Clean Install / Cloning to an second internal drive?

My boot drive is full and now seems slower - is it file fragmentation which slows a full drive?
Here's my set up - I've just added a second internal 1TB drive and want to clean install the original boot drive (350gb) which is almost full and seems to have slowed down. - What is the best way to do this?
Can i clone to a second internal drive?
Can i clone drive 1 onto drive 2 then clean install drive 1?
I want to keep a back up of system set up, software preferences etc.. so nothing goes wrong
Can i then use Migration Assistant to get everything back in place on drive 1 (software preferences etc..)
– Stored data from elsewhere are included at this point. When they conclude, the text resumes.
/-! ## Gangs and hush frames (R59, R62, R65) -/

/-- ACT and GANG of an armed record (R59). -/
def Armed.act (a : Armed) : Nat := fld a.recd.toNat 2 0
def Armed.gang (a : Armed) : BitVec 16 := BitVec.ofNat 16 (fld a.recd.toNat 31 16)
/-- The action of an entry at its present attempt: that of the record, or at a retry the inverse of its undo (R68): 0 launch, 1 pre-empt,
2 resume, 3 halt. -/
def Armed.doing (a : Armed) : Nat := if a.undone then (if a.act = 1 then 1 else 2) else a.act
/-- The slices of a gang: core and index. -/
def State.gangSlices (s : State) (g : BitVec 16) : List (CoreId × Fin 16) :=
  s.cores.flatMap (fun c => ((List.finRange 16).filter (fun i => c.slices[i].v && c.slices[i].gang == g)).map (fun i => (c.id, i)))
/-- The opening ticks of a slice's windows: that of its window, and that of one still to open (R299). -/
def Slice.openings (x : Slice) : List Nat :=
  (x.window.map (·.toNat)).toList ++ (match x.go with
    | some g => if g.tick.toNat < g.w.toNat then [g.w.toNat] else []
    | none => [])
/-- A tick as one slice of a gang defers a pre-empt or halt at it: to the first tick after a window that is open since before its hush frame, or that
opens at it; one due in the hush frame does not open (R62, R65). -/
def Slice.defers (x : Slice) (k : Nat) : Nat :=
  if x.disc then
    x.openings.foldl (fun t w => if (w + 1 < t ∧ t ≤ w + x.eff.xlen.toNat) ∨ w = t then w + x.eff.xlen.toNat else t) k
  else k
/-- The tick deferred by the windows of some slices until none defers it. -/
def deferred (l : List Slice) : Nat → Nat → Nat
  | 0, k => k
  | fuel + 1, k => deferred l fuel (l.foldl (fun t x => x.defers t) k)
/-- The action tick (R62): K, or for a pre-empt or halt that meets an open window of the outgoing gang the first tick after the window closes; once the
attempt is over, that which it was. -/
def State.actTick (s : State) (a : Armed) : Nat :=
  if a.acted || a.straggled then a.k.toNat + a.moved
  else if a.doing = 1 ∨ a.doing = 3 then
    let l := (s.gangSlices a.gang).map (fun p => s.sliceAt p.1 p.2)
    deferred l (l.length + 1) a.k.toNat
  else a.k.toNat
/-- Is a tick the hush frame of a gang: the tick before a pre-empt or halt, or before an undo takes effect (R65, R68)? -/
def State.hushFor (s : State) (gang : BitVec 16) (tick : Nat) : Bool :=
  gang != 0 && s.starter.armed.any (fun a => a.gang == gang && a.final.isNone &&
    ((!a.acted && !a.straggled && (a.doing == 1 || a.doing == 3) && s.actTick a == tick + 1) ||
     (match a.undoAt with
      | none => false
      | some u => u.toNat == tick + 1)))

/-! ## The engine status word (R176, R177) -/

/-- `s.engst`: BUSY where a channel counts jobs, DONE and FLT. -/
def Slice.engst (x : Slice) : Nat :=
  (List.finRange 16).foldl (fun a c => a + 2 ^ (4 * c.val) * ((if x.jobs[c] = 0 then 0 else 1) +
    (if x.done.getLsbD c.val then 2 else 0) + (if x.flt.getLsbD c.val then 4 else 0))) 0
/-- A kick or matrix issue of a channel. -/
def Slice.jobBegin (x : Slice) (c : Fin 16) : Slice := { x with jobs := x.jobs.set c (x.jobs[c] + 1) }
/-- A completion of a channel: one update of count, DONE and FLT. -/
def Slice.jobEnd (x : Slice) (c : Fin 16) (fault : Bool) : Slice :=
  { x with jobs := x.jobs.set c (x.jobs[c] - 1), done := x.done ||| BitVec.ofNat 16 (2 ^ c.val),
           flt := if fault then x.flt ||| BitVec.ofNat 16 (2 ^ c.val) else x.flt }

/-! ## Slices and the dispatcher (R96-R98) -/

/-- Is the slice resident (states 1 to 6)? -/
def Slice.resident (x : Slice) : Bool := x.v && x.st != .free && x.st != .leaving
/-- The slice becomes ready: BREM = BUD, DEAD = P + PER; a pace slice begins to count (R96, R104). -/
def Slice.becomeReady (x : Slice) (pace : Word) : Slice :=
  { x with st := .ready, brem := x.bud, dead := BitVec.ofNat 48 (pace.toNat + x.per.toNat), counting := x.disc }
/-- Is the slice charged for a cycle (R99, R104)? -/
def Slice.charged (x : Slice) : Bool := !x.disc || x.counting
/-- Does one slice come before another by CLS, then DEAD (R97)? Equal ones keep their table order. -/
def Slice.ahead (x y : Slice) : Bool :=
  decide (x.cls.toNat < y.cls.toNat) || (x.cls == y.cls && decide (x.dead.toNat < y.dead.toNat))
/-- The slice that R97 names. -/
def Core.best (c : Core) : Option (Fin 16) :=
  (List.finRange 16).foldl (fun b i =>
    if c.slices[i].st = .ready ∨ c.slices[i].st = .running then
      (match b with
       | none => some i
       | some j => if c.slices[i].ahead c.slices[j] then some i else some j)
    else b) none

/-- A dispatcher trace record of the front core, the oldest of the slab's 4,096 dropped (R222). -/
def State.traceRec (s : State) (ev : Nat) (out inc : Option (Fin 16)) : State :=
  if !s.core.trace then s
  else
    let slab : BitVec 6 := BitVec.ofNat 6 (slabOf s.core.id)
    let o := (out.map (·.val)).getD 0
    let i := (inc.map (·.val)).getD 0
    let brem := match inc with
      | some j => s.core.slices[j].brem.toNat
      | none => 0
    let r : BitVec 128 := BitVec.ofNat 128 (s.pace.toNat % 2 ^ 48 + s.tickCycle slab.toNat * 2 ^ 48 + ev * 2 ^ 58 +
      (s.core.id.toNat + o * 2 ^ 20 + i * 2 ^ 24 + brem * 2 ^ 32) * 2 ^ 64)
    { s with traces := (slab, r) :: ((s.traces.filter (fun t => t.1 == slab)).take 4095 ++ s.traces.filter (fun t => t.1 != slab)) }
/-- An event of R97 has occurred on the front core. -/
def State.evaluateNow (s : State) : State := { s with core := { s.core with evaluate := true } }

/-! ## The end of a bundle -/

/-- No trap or departure of the context has been seen yet in this piece of its work. -/
def State.begun (s : State) : State := { s with core := { s.core with took := false } }

/-- Where the flow of control goes after the bundle at the pc: the transfer's outcome after a delay bundle, the next pass of a
repetition, else the next bundle (R165, R210). -/
def Ctx.moved (c : Ctx) : Ctx :=
  match c.xfer with
  | some o => { c with pc := c.pc + 8, dly := true, outc := o, xfer := none }
  | none =>
    if c.dly then { c with pc := c.outc, dly := false }
    else if c.rpa && c.pc == c.rep.base + BitVec.ofNat 64 (8 * c.rep.n) then
      (if c.rpc.toNat + 1 < c.rep.c then { c with pc := c.rep.base + 8, rpc := c.rpc + 1 }
       else { c with pc := c.pc + 8, rpa := false, rpc := 0 })
    else { c with pc := c.pc + 8 }

/-- The after trap of the bundle, once no delay bundle is to come (R207, R210): `halt` halts the slice, or stops it where it is not
attached, with a copy of the record in the fault queue (R304); any other is taken at the bundle that comes next. -/
def State.takeAfter (s : State) : State :=
  let c := s.cx
  match c.after with
  | none => s
  | some i =>
    if c.dly then s
    else
      let t := s.setCx { c with after := none }
      if i.cause.toNat % 65536 = 1044 then
        (if s.sl.attached then t.haltSlice i .suspended
         else
           let u := t.haltSlice i .stopped
           let v := u.setSl { u.sl with halted := false }
           v.sliceRecord v.sl (withPpv i.cause c.prv) c.pc (c.pc + 8) i.addr i.d0 i.d1 v.core.id v.core.cur.val v.core.curCtx.val)
      else t.takeTrap i c.prv c.pc (c.pc + 8) false

/-- What follows a bundle: its after trap, or, once no delay bundle is to come, the record of a halt that marks the context, or its stop at a
boundary (R207, R214, R220). -/
def State.afterBundle (s : State) : State :=
  let v := s.takeAfter
  if v.core.took || v.cx.dly then v
  else if v.cx.haltMark then v.haltNow 0x414 none 0
  else if v.cx.stop && v.cx.atEntry then v.stopHere
  else v
/-- The stall count that a bundle counts as for eligibility: the one it encodes, or 7 where its slice is stepped (R159). -/
def State.waitOut (s : State) (stall : Nat) : Nat := if s.sl.ctxs.any (fun x => x.stepping) then 7 else stall
/-- The after trap of a bundle: the one it has raised, or that of a single step (R221). -/
def State.stepAfter (s : State) : Option Info :=
  if s.cx.stepping && s.sl.attached && s.cx.after.isNone then some (infoOf 20 768 s.cx.pc 0 0) else s.cx.after
/-- The pc moves past the bundle, its distance is added with the stall count it encodes, and the context waits (R159, R160). -/
def State.pastBundle (s : State) (stall plus ready : Nat) : State :=
  let c := s.cx
  s.setCx { c.moved with
    dist := c.dist + 1 + stall + plus, seq := c.seq + 1, cap := none, relHeld := false, ready := max c.ready ready, after := s.stepAfter }
/-- The bundle ends. A boundary that follows it takes effect once every pending result has landed, each in its own cycle (R160, R207). -/
def State.advance (s : State) (stall plus ready : Nat) : State :=
  let t := s.pastBundle stall plus ready
  if t.cx.bnd && !t.cx.dly then
    (if t.cx.owing t.core.cyc then t.setCx { t.cx with settle := some .boundary } else t.boundary.afterBundle)
  else t.afterBundle
/-! ## Ordering (R191, R193) -/

/-- Was the operation issued by a context of this module's cores? -/
def Op.issuedBy (o : Op) (co : CoreId) (i : Fin 16) (c : Fin 11) : Bool :=
  !o.foreign && o.pump.isNone && o.iss.core == co && o.iss.slc == i && o.iss.ctx == c
/-- Does an operation hold back a release that follows it until it is performed (R191)? -/
def Op.pending (o : Op) : Bool :=
  match o.req with
  | .arrival .. => false
  | .go _ => false
  | _ => true
/-- Are all operations of the context before one complete? -/
def State.quietBefore (s : State) (co : CoreId) (i : Fin 16) (c : Fin 11) (id : Nat) : Bool :=
  !(s.ops.any (fun o => o.issuedBy co i c && o.pending && decide (o.id < id)))
/-- The further wait of R193 for an effective scope: a tick has started since the last store to a page with MC = 0 was acknowledged. -/
def State.pastTick (s : State) (mc0 : Option Word) (scope : BitVec 3) : Bool :=
  decide (scope.toNat < 3) ||
  (match mc0 with
   | none => true
   | some t => decide (t.toNat < s.pace.toNat))
/-- Do the conditions of R191 and R193 hold for the context at a scope? -/
def State.released (s : State) (scope : BitVec 3) : Bool :=
  decide (s.cx.locFree ≤ s.core.cyc) && s.quietBefore s.core.id s.core.cur s.core.curCtx s.nextId && s.pastTick s.cx.mc0 scope

/-! ## Waits -/

/-- The superstep window's closing tick. -/
def Slice.closing (x : Slice) : Nat := (x.window.getD 0).toNat + x.eff.xlen.toNat
/-- Bytes of a receive-queue slot: 32 (MAXF + 1), MAXF 17 to 31 taken as 16 (R325). -/
def Slice.rqMaxF (x : Slice) : Nat := min x.rqMax.toNat 16
def Slice.rqSize (x : Slice) : Nat := 32 * (x.rqMaxF + 1)
/-- Local offset of the record of a count. -/
def Slice.rqAddr (x : Slice) (n : Nat) : Nat := x.rqBase.toNat * 32 + x.rqSize * (n % x.rqSlots.toNat)
/-- Bit h of a mask of helpers: is helper h live (R294)? -/
def Slice.liveMask (x : Slice) (m : Word) : Nat :=
  (List.finRange 11).foldl (fun (a : Nat) (c : Fin 11) => if c ≠ 0 ∧ m.getLsbD c.val ∧ x.ctxs[c].live then a + 2 ^ c.val else a) 0
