/-- Elements of a gather or scatter. -/
def gatherCount (el : BitVec 2) : Nat := min (512 / 2 ^ el.toNat) 256
/-- Address of its element i. -/
def State.gatherAddr (s : State) (a : Word) (vi : VReg) (el : BitVec 2) (i : Nat) : Word :=
  a + BitVec.ofNat 64 (2 ^ el.toNat * elem (s.readV vi) 16 i)
/-- The fate of the lowest element that fails. -/
def State.gatherTraps (s : State) (load : Bool) (o : BitVec 2) (a : Word) (vi : VReg) (el : BitVec 2) (rs : List VReg) : List Trap :=
  s.undeclared rs ++ when_ (if load then !loadOrd o else !storeOrd o) badOrder ++
  (((List.range (gatherCount el)).findSome? (fun i =>
    let ai := s.gatherAddr a vi el i
    match s.locate .vplain ai (2 ^ el.toNat) (2 ^ el.toNat) with
    | .bad t => some (if !load && isKickWord ai && o != 2 then badOrder else t)
    | .found (.own key) => if load then (s.poisonTraps ai key (2 ^ el.toNat)).head? else none
    | .found _ => none)).map (fun t => [t])).getD []
/-- The key of an address of the own scratchpad. -/
def State.ownKey (s : State) (a : Word) : Nat := coreKey s.core.id a.toNat
/-- The elements of a gather or scatter, in order, as pieces. -/
def State.elements (s : State) (a : Word) (vi : VReg) (el : BitVec 2) : List Piece :=
  (List.range (gatherCount el)).map (fun i =>
    { key := s.ownKey (s.gatherAddr a vi el i), off := 2 ^ el.toNat * i, n := 2 ^ el.toNat, mask := 2 ^ 2 ^ el.toNat - 1 })
/-- The elements are accessed, once nothing holds any of them. -/
def State.gatherAct (s : State) (o : BitVec 2) (a : Word) (vi : VReg) (el : BitVec 2) (act : State → State) : State :=
  if (List.range (gatherCount el)).any (fun i => s.crosses (s.ownKey (s.gatherAddr a vi el i)) (2 ^ el.toNat)) then s.holdLocal (isRelease o)
  else s.localAct o 0 0 act
def execVgather (vd : VReg) (ra : GReg) (vi : VReg) (o : BitVec 2) (_sc : BitVec 3) (el : BitVec 2) (off : Option (BitVec 32))
    (s : State) : Out :=
  let a := s.eav ra off
  let n := 2 ^ el.toNat
  let e := gatherCount el
  .next (s.guarded (s.gatherTraps true o a vi el [vd, vi]) fun s => s.gatherAct o a vi el fun s =>
    let t := (List.range e).foldl (fun t i => t.watch (s.gatherAddr a vi el i).toNat n false) s
    ((t.tally 6 1).beginBeats true s.seqC 0 (s.elements a vi el) ((e + 7) / 8) none none).pendV .c vd 0 ((e + 7) / 8 + 3))
def execVscatter (vs : VReg) (ra : GReg) (vi : VReg) (o : BitVec 2) (_sc : BitVec 3) (el : BitVec 2) (off : Option (BitVec 32))
    (s : State) : Out :=
  let a := s.eav ra off
  let n := 2 ^ el.toNat
  let e := gatherCount el
  .next (s.guarded (s.gatherTraps false o a vi el [vs, vi]) fun s => s.gatherAct o a vi el fun s =>
    let t := (List.range e).foldl (fun t i => t.watch (s.gatherAddr a vi el i).toNat n true) s
    (t.tally 7 1).beginBeats false 0 (s.readV vs) (s.elements a vi el) ((e + 7) / 8) none none)

/-! ## Local atomics (R315, R316) -/

/-- The new value of an n-byte atomic, by the codes of R315. -/
def amoNew (op n old v : Nat) : Nat :=
  let w := 8 * n
  let x := old % 2 ^ w
  let y := v % 2 ^ w
  match op with
  | 0 => (x + y) % 2 ^ w
  | 1 => x &&& y
  | 2 => x ||| y
  | 3 => x ^^^ y
  | 4 => if toSigned w y < toSigned w x then y else x
  | 5 => if toSigned w x < toSigned w y then y else x
  | 6 => min x y
  | 7 => max x y
  | 8 => y
  | _ => let f := if n = 4 then Fmt.f32 else Fmt.f64
         (addV f 0 (decodeF f x) (decodeF f y)).1
/-- The old value as returned: `.w` sign-extended, but zero-extended for `.fadd`. -/
def amoOld (op n old : Nat) : Word := if op = 9 then zextN n old else sextN n old
/-- Bytes of an atomic. -/
def amoSize (dw : Bool) : Nat := if dw then 8 else 4
/-- The checks of a local atomic. -/
def State.amoTraps (s : State) (a : Word) (n : Nat) : List Trap :=
  match s.locate .atomic a n n with
  | .bad t => [t]
  | .found (.own key) => s.poisonTraps a key n
  | .found _ => []
/-- A local atomic in one step: the new value where one is written, the old one to rd. -/
def State.amoAt (s : State) (rd : GReg) (a : Word) (n op : Nat) (o : BitVec 2) (f : Nat → Option Nat) : State :=
  s.guarded (s.amoTraps a n) fun s => s.localAct o (s.ownKey a) n fun s =>
    let old := s.localRead (s.ownKey a) n
    let t := match f old with
      | none => s.watch a.toNat n false
      | some v => ((s.putGood (s.ownKey a) n v).watch a.toNat n false).watch a.toNat n true
    t.pendG .c rd (amoOld op n old) 4
/-- `amo` with an op code. -/
def State.amo (s : State) (op : Nat) (rd ra rb : GReg) (o : BitVec 2) (dw : Bool) : Out :=
  .next (s.amoAt rd (s.readG ra) (amoSize dw) op o (fun old => some (amoNew op (amoSize dw) old (s.readG rb).toNat)))
def execAmoAdd (rd ra rb : GReg) (o : BitVec 2) (dw : Bool) (s : State) : Out := s.amo 0 rd ra rb o dw
def execAmoAnd (rd ra rb : GReg) (o : BitVec 2) (dw : Bool) (s : State) : Out := s.amo 1 rd ra rb o dw
def execAmoOr (rd ra rb : GReg) (o : BitVec 2) (dw : Bool) (s : State) : Out := s.amo 2 rd ra rb o dw
def execAmoXor (rd ra rb : GReg) (o : BitVec 2) (dw : Bool) (s : State) : Out := s.amo 3 rd ra rb o dw
def execAmoMin (rd ra rb : GReg) (o : BitVec 2) (dw : Bool) (s : State) : Out := s.amo 4 rd ra rb o dw
def execAmoMax (rd ra rb : GReg) (o : BitVec 2) (dw : Bool) (s : State) : Out := s.amo 5 rd ra rb o dw
def execAmoMinn (rd ra rb : GReg) (o : BitVec 2) (dw : Bool) (s : State) : Out := s.amo 6 rd ra rb o dw
def execAmoMaxn (rd ra rb : GReg) (o : BitVec 2) (dw : Bool) (s : State) : Out := s.amo 7 rd ra rb o dw
def execAmoSwap (rd ra rb : GReg) (o : BitVec 2) (dw : Bool) (s : State) : Out := s.amo 8 rd ra rb o dw
def execAmoFadd (rd ra rb : GReg) (o : BitVec 2) (dw : Bool) (s : State) : Out := s.amo 9 rd ra rb o dw
/-- gb where old equals gd, else no write. -/
def execCas (rd ra rb : GReg) (o : BitVec 2) (dw : Bool) (s : State) : Out :=
  .next (s.amoAt rd (s.readG ra) (amoSize dw) 10 o (fun old =>
    if old = (s.readG rd).toNat % 2 ^ (8 * amoSize dw) then some ((s.readG rb).toNat % 2 ^ (8 * amoSize dw)) else none))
Then drop the folders in from drive 2 into 1 - then erase drive 2 to start fresh
(I'm running OS 10.5.8)
Thanks for any help

Hi
Yes you can use it as a regular drive. Store Data or even install the OS.
RAID 0 = Stripe. As an example 2x1TB drives striped will give you a single volume 2TB in capacity or thereabouts. RAID 0 gives you capacity and performance with no redundancy. If one of the drives fails you lose everything. Data is 'striped' across both drives. One drive does not get 'filled' up first before data is stored on the second drive.
It's important therefore with a RAID Stripe to have a clear and well-thought out backup strategy if you want to protect your data.
RAID 1 = Mirror. As an example 2x1TB mirrored would give you a single volume 1TB or thereabouts in size. RAID 1 gives you redundancy at the cost of capacity and performance. If the primary mirror fails the data is still on the secondary mirror allowing you time to replace the failed mirror. Data would then be 'mirrored/copied' again onto the replacement drive. Depending how much data you have this can take some time. Performance does suffer whilst this happening.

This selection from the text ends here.